As the ink dries on the last rebuttal to these four essays, Bonnidell Clouse concludes with a summary of ‘the four scaffolds’ constructed by the essayists, and then takes a helpful look at what is happening in churches today.
No evangelical spokesperson can be heard or taken seriously without engaging the traditional arguments supporting gender role hierarchy. At the same time, it is not enough to restate these arguments without engaging with equal seriousness the exegetical and hermeneutical work carried on in recent years, the results of which go a long way to support egalitarian role relationships in the church. It turns out in this debate that Liefeld and Mickelsen have been able to work with traditional arguments more convincingly than Culver and Foh engage egalitarian arguments.
Culver loses credibility with a patronizing tone and his refusal to engage seriously are points raised by other essayists. He assumes too much and dismisses without critical reflection any idea that challenges his assumptions.

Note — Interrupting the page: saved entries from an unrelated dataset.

/-! ### Power on and off -/

/-- The module with power, before step 2: units of the fence map are fenced, regions short of phases stay dark, RETIRED channels
stay so unless cleared (R354). -/
def State.powerUp (s : State) : State :=
  let b := s.unpowered
  let fenced := (b.flt.fenceMap.map fun e => e.unit).eraseDups
  let dark := allRegions.filter fun k => decide (b.phasesOk k < (phasesOf k).2)
  { b with
    count := 0,
    life := { b.life with state := .bringup, powered := true },
    flt := { b.flt with
      fenced := fenced, boot := b.flt.boot + 1, wear := b.flt.wearCheckpoint,
      mgrFenced := (List.range 30).filter fun n => fenced.contains (managerUnit n) },
    power := { b.power with state := dark.foldl (fun t k => Tbl.set t k .dark) [] },
    mem := { b.mem with chanState := (List.range 128).foldl (fun t c =>
      if fenced.contains (chanUnit c) ∧ ¬ b.flt.clearPending.contains (chanUnit c) then Tbl.set t c .retired else t) [] } }

/-- Table 14-1 from step 1: the straps are sampled in step 2, which waits while MOD_RESET_N is low (R441). -/
def State.powerOn (s : State) (t : BringUp) : State :=
  let s1 := s.powerUp
  if s1.mgmt.modResetLow then s1 else (s1.modLife fun l => { l with strap := t.strap }).bootHubs t

/-- POWER_ON (19 R431). -/
def execPowerOn (tests : BringUp) (s : State) : Host.Outcome State Fault Refusal :=
  .next (if s.life.state = .off then s.powerOn tests else s)

/-- INPUT_UNDERVOLTAGE: every rail off; a latch ends with the input (15 R365). -/
def execInputUndervoltage (s : State) : Host.Outcome State Fault Refusal := .next s.unpowered

/-- INPUT_OVERVOLTAGE: off and latched, with the cause in the identity store. -/
def execInputOvervoltage (s : State) : Host.Outcome State Fault Refusal :=
  .next (if s.life.state = .off ∨ s.life.state = .tripped then s else s.tripOff 1)

/-! ### Module reset (R281-R283, Table 11-4) -/

/-- Fault state across a module reset. -/
def FaultSt.moduleReset (f : FaultSt) (now : DWord) : FaultSt :=
  { (f.dumpStops now) with
    collectors := f.collectors.filter fun e => decide (24 ≤ e.1), suspects := [], touch := [], escalations := [], fatal := false,
    fatalSeq := 0, hbLast := [], patrolLast := [], patrolDone := [], suites := [], suiteHome := [], resetPending := none,
    abortPending := [] }

/-- Memory across a module reset: DRAM, its map and its remap stay, staging and the catalogue do not. -/
def MemSt.moduleReset (m : MemSt) : MemSt :=
  { m with shoals := [], windows := [], modObjs := [], objOwner := [], modWaits := [], directory := [], records := [], listMem := [],
           catWaiting := [], retireQueue := m.retireQueue }

/-- Networks across a module reset: the isle and shoal domains start anew, the oscillators run on. -/
def NetSt.moduleReset (n : NetSt) : NetSt :=
  { NetSt.reset with linkFenced := n.linkFenced, osc0 := n.osc0, osc1 := n.osc1, onOsc1 := n.onOsc1, switchAt := n.switchAt,
                     causeDelivered := n.causeDelivered }

/-- Power across a module reset: isle and shoal regions go off to be raised again. -/
def PowerSt.moduleReset (p : PowerSt) : PowerSt :=
  { p with state := p.state.filter fun e => decide (24 * 16 ≤ e.1) || e.2.gone, granted := [], pwDuty := 0, capped := [], current := [],
           queue := [], ramping := [] }

/-- The host port when a module reset starts: the link stays up; host reads that wait end with poison (R303). -/
def HostSt.moduleReset (h : HostSt) : HostSt :=
  let reads := h.biWaits.filterMap fun w => w.hostRead
  { h with biWaits := [], out := h.out ++ reads.map (fun r => .memPoison (r.1 * 64)), memResets := satAdd32 h.memResets reads.length }

/-- Firmware state across a module reset: sessions and an activation in progress end (16 R401). -/
def FwSt.moduleReset (w : FwSt) : FwSt :=
  { w with session := none, activation := none, doneDeferred := false, cores := [], sealKeys := [], role := 0, spdmStage := 0,
           sessions := [], chunkIn := none, chunkOut := none }

/-- Module reset begins: what Table 11-4 marks lost is at its reset value. After a freeze every link retrains (17 R416). -/
def State.beginModuleReset (s : State) : State :=
  let t : State :=
    { s with
      life := { s.life with state := .moduleReset, frozen := false, frozenCount := 0, tests := none, failingHub := false,
                            standby := false },
      atolls := [], parts := [], reconfs := [], events := [], mailboxes := [], coll := CollSt.reset,
      fab := { s.fab with
        waiting := [], unacked := [],
        straits := s.fab.straits.map fun e => (e.1, { e.2 with
          collIn := [], syncIn := [], early := [], remoteIn := e.2.remoteIn, accepted := false }) },
      mem := s.mem.moduleReset, net := s.net.moduleReset, flt := s.flt.moduleReset s.count, host := s.host.moduleReset,
      power := s.power.moduleReset, fw := s.fw.moduleReset,
      mgmt := { s.mgmt with stopped := 0, notice := false, resetHeld := false } }
  let u := if s.life.frozen then t.retrainAll else t
  u.modFlt fun f => { f with hbWord := u.heartbeat }

/-- R290: a counted reset joins the history; at the limit the module goes out of service. -/
def State.countReset (s : State) (counted : Bool) : State :=
  if ¬ counted then s
  else
    let s1 := s.modFlt fun f => { f with moduleResets := f.moduleResets ++ [s.count] }
    if s1.countedResets ≥ s.param 0x0B05 then s1.modFlt fun f => { f with outOfService := true } else s1

/-- MODULE_RESET: the pending module reset begins; it waits at most 2 s for the dump of a fatal escalation (R296). -/
def execModuleReset (tests : BringUp) (s : State) : Host.Outcome State Fault Refusal :=
  .next (
    match s.flt.resetPending with
    | none => s
    | some (counted, since) =>
      let dumping := s.dumpDue || (s.flt.dump.map fun d => d.taking && d.cause == 1).getD false
      if ¬ s.life.powered ∨ s.life.state = .stopped ∨ s.life.frozen ∨ (dumping ∧ ageOf s.count since < 200000000 ∧ s.hubRuns) then s
      else
        let t := (s.countReset counted).beginModuleReset
        if t.mgmt.modResetLow then t else t.bootHubs tests)

/-! ### The tests (R353, R354) -/

/-- Cleared units that pass return to service; a channel is trained only at power-on. -/
def State.resolveClears (s : State) (t : BringUp) (fresh : Bool) : State :=
  let back := s.flt.clearPending.filter fun u =>
    !(t.failingUnits.any fun e => e.1 == u) && (fresh || !(uDieKind u == 1 && uKind u == 8))
  let s1 := back.foldl (fun x u => x.unfence u) s
  s1.modFlt fun f => { f with clearPending := f.clearPending.filter fun u => !fresh && uDieKind u == 1 && uKind u == 8 }

/-- Step 4 of Table 14-1: regions are raised in order, each at the step that fits the budget; what does not fit stays queued. -/
def State.raiseRegions (s : State) : State :=
  let order := (allRegions.filter fun k => decide (24 * 16 ≤ k)) ++ (allRegions.filter fun k => decide (8 * 16 ≤ k ∧ k < 24 * 16)) ++
    allRegions.filter fun k => decide (k < 8 * 16)
  order.foldl (fun x k =>
    if (x.region k).gone then x
    else
      match x.fits (.region k 0) with
      | none => x.request (.region k 0)
      | some step =>
        let y := x.modPower fun p => { p with
          state := Tbl.set p.state k .on, granted := if step = 0 then p.granted else Tbl.set p.granted k step,
          setpoint := Tbl.set p.setpoint k (Tbl.getD p.setpoint k (regionWindow k step).1) }
        if keyLogic k ∧ y.stepFor k ≠ 0 then y.modNet fun n => { n with arith := Tbl.set n.arith k (y.stepFor k) } else y) s

/-- A unit that fails a test is fenced with the class of the test and contained. -/
def State.failTest (s : State) (u : Word) (cls : Half) : State :=
  if s.isFenced u ∨ ((uAtoll u).map fun g => s.isFenced (siteUnit g)).getD false then s
  else
    let seq := s.nextSeq u
    let k := uKind u
    let scope := if k = 1 ∨ k = 2 ∨ (k = 5 ∧ uIndex u = 1) ∨ k = 9 then 1 else if k = 5 then 3 else if k = 7 ∨ k = 15 then 6
      else if k = 13 then 8 else if (uAtoll u).isSome then 2 else 7
    let s1 := s.raise { unit := u, cls := cls, opKind := 7, scope := scope, actions := actFenced,
                        detail := if cls = clsPatrol then [(32, 1), (56, 0xFFFF)] else [] }
    if uKind u = 13 then (if uNode u < 30 then s1.fenceManager (uNode u) cls seq else s1.fenceUnit u cls seq) else s1.contain u cls seq

/-- Cores that took no good image (R352). -/
def State.failCores (s : State) : State :=
  s.fw.cores.foldl (fun x e =>
    if e.2.running then x
    else if e.1 < 32 then x.failTest (managerUnit e.1) clsPatrol
    else x.failTest (atollUnit ((e.1 - 32) / 2) 3 15 0x3FF) clsPatrol) s
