-- ==== Sys2Proof/Certificates/Slice0/Obligations.lean ====
section
/-! DEFINITION. The statements for the provers, one definition each. `completes` says that a command answers a next state with
the effect named, under hypotheses on the state and the operands alone. -/

open Sys2Proof Sys2Proof.Machine

/-- LAGOON_LOAD: a core's load of its own lagoon, with no bay in cache mode or switching and no poisoned word, writes rd and
changes nothing but that core. LAGOON_STORE: a store that no tile op holds stores its bytes and leaves every other byte of
the module's memories as it was. NEIGHBOUR_REQUEST: a permitted read leaves the state as it is, a permitted write stores,
and one the target refuses leaves the state as it is. -/
def Obligations.LagoonAccess : Prop :=
  (∀ (g : Fin 320) (c : Fin 2) (rd : Fin 32) (addr : Word) (size : Nat) (sgn : Bool) (s : State),
    s.unitRuns g = true → 0 < size → size ≤ 128 → laTarget addr = 0 → laOffset addr + size ≤ 0x1800000 →
    (s.atoll g).bayBlocked (bayOf (laOffset addr)) = false →
    (s.atoll g).bayBlocked (bayOf (laOffset addr + size - 1)) = false →
    (s.atoll g).poisoned (laOffset addr) size = false →
    completes (.lagoonLoad g (.core c rd) addr size sgn .clean) s fun t =>
      s.onlyCore t g ((s.atoll g).coreIdx c) ∧
      (rd ≠ 0 → ((t.atoll g).core ((s.atoll g).coreIdx c)).reg rd =
        extendBytes sgn size (leNat (Mem.readBytes (s.atoll g).lagoon (laOffset addr) size))) ∧
      (∀ r, r ≠ rd.val →
        ((t.atoll g).core ((s.atoll g).coreIdx c)).reg r = ((s.atoll g).core ((s.atoll g).coreIdx c)).reg r)) ∧
  (∀ (g : Fin 320) (c : Fin 2) (rd : Fin 32) (addr : Word) (tag : BitVec 5) (data : List Byte) (s : State),
    s.unitRuns g = true → 0 < data.length → data.length ≤ 256 → laTarget addr = 0 →
    laOffset addr + data.length ≤ 0x1800000 → Memory.wf (s.atoll g).lagoon →
    (s.atoll g).bayBlocked (bayOf (laOffset addr)) = false →
    (s.atoll g).bayBlocked (bayOf (laOffset addr + data.length - 1)) = false →
    s.writeHeld g (laOffset addr) data.length = false →
    completes (.lagoonStore g (.core c rd) addr tag data) s fun t =>
      s.onlyAtoll t g ∧
      (∀ i, (h : i < data.length) → Mem.read (t.atoll g).lagoon (laOffset addr + i) = data[i]) ∧
      (∀ a, a < laOffset addr ∨ laOffset addr + data.length ≤ a →
        Mem.read (t.atoll g).lagoon a = Mem.read (s.atoll g).lagoon a) ∧
      (∀ d r, ((t.atoll g).core d).reg r = ((s.atoll g).core d).reg r)) ∧
  (∀ (target source : Fin 320) (off n : Nat) (s : State),
    s.running = true → (s.atoll target).frozen = false → off < 0x1800000 → s.nbrStatus source target off = stOk →
    0 < n → n ≤ 128 → (s.atoll target).poisoned off n = false →
    completes (.neighbourRequest target source off (.read n) .clean) s fun t => t = s) ∧
  (∀ (target source : Fin 320) (off : Nat) (tag : BitVec 5) (data : List Byte) (dec : Decoded) (s : State),
    s.running = true → (s.atoll target).frozen = false → off < 0x1800000 → s.nbrStatus source target off = stOk →
    s.writeHeld target off data.length = false → Memory.wf (s.atoll target).lagoon →
    completes (.neighbourRequest target source off (.write tag data) dec) s fun t =>
      s.onlyAtoll t target ∧
      (∀ i, (h : i < data.length) → Mem.read (t.atoll target).lagoon (off + i) = data[i]) ∧
      (∀ a, a < off ∨ off + data.length ≤ a →
        Mem.read (t.atoll target).lagoon a = Mem.read (s.atoll target).lagoon a)) ∧
  (∀ (target source : Fin 320) (off : Nat) (req : NbrAccess) (dec : Decoded) (s : State),
    s.nbrStatus source target off = acUnreachable ∨ s.nbrStatus source target off = acBayMode →
    completes (.neighbourRequest target source off req dec) s fun t => t = s)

Foh has carved out a niche in the discussion that leaves her vulnerable to assault from both sides. In attempting to distinguish her position from Culver’s absolute hierarchism and from Liefeld’s and Mickelsen’s more egalitarian emphases, she ends up sounding like a hair-splitter. But she takes the questions seriously and grapples with them within her hermeneutical framework.
Liefeld continues to raise the tantalizing questions that force an examination of the assumptions behind the traditional view. With Liefeld, however, it is sometimes clearer where he does NOT stand than where he does stand. What precisely does a ‘plural ministry’ model look like?
Mickelsen marshals the major arguments for an egalitarian position without falling into the ditch of a defensive posture. Instead, she finds a way to respond to the standard arguments supporting hierarchy while also moving the debate through a clear statement of biblical texts supporting her thesis.
Is the book worth reading? Yes. In it hardly a stone in the current debate is left unturned. Proponents of four distinct views have equal opportunity to make their case. Anyone interested in questions touching women in ministry will welcome this lively, balanced debate.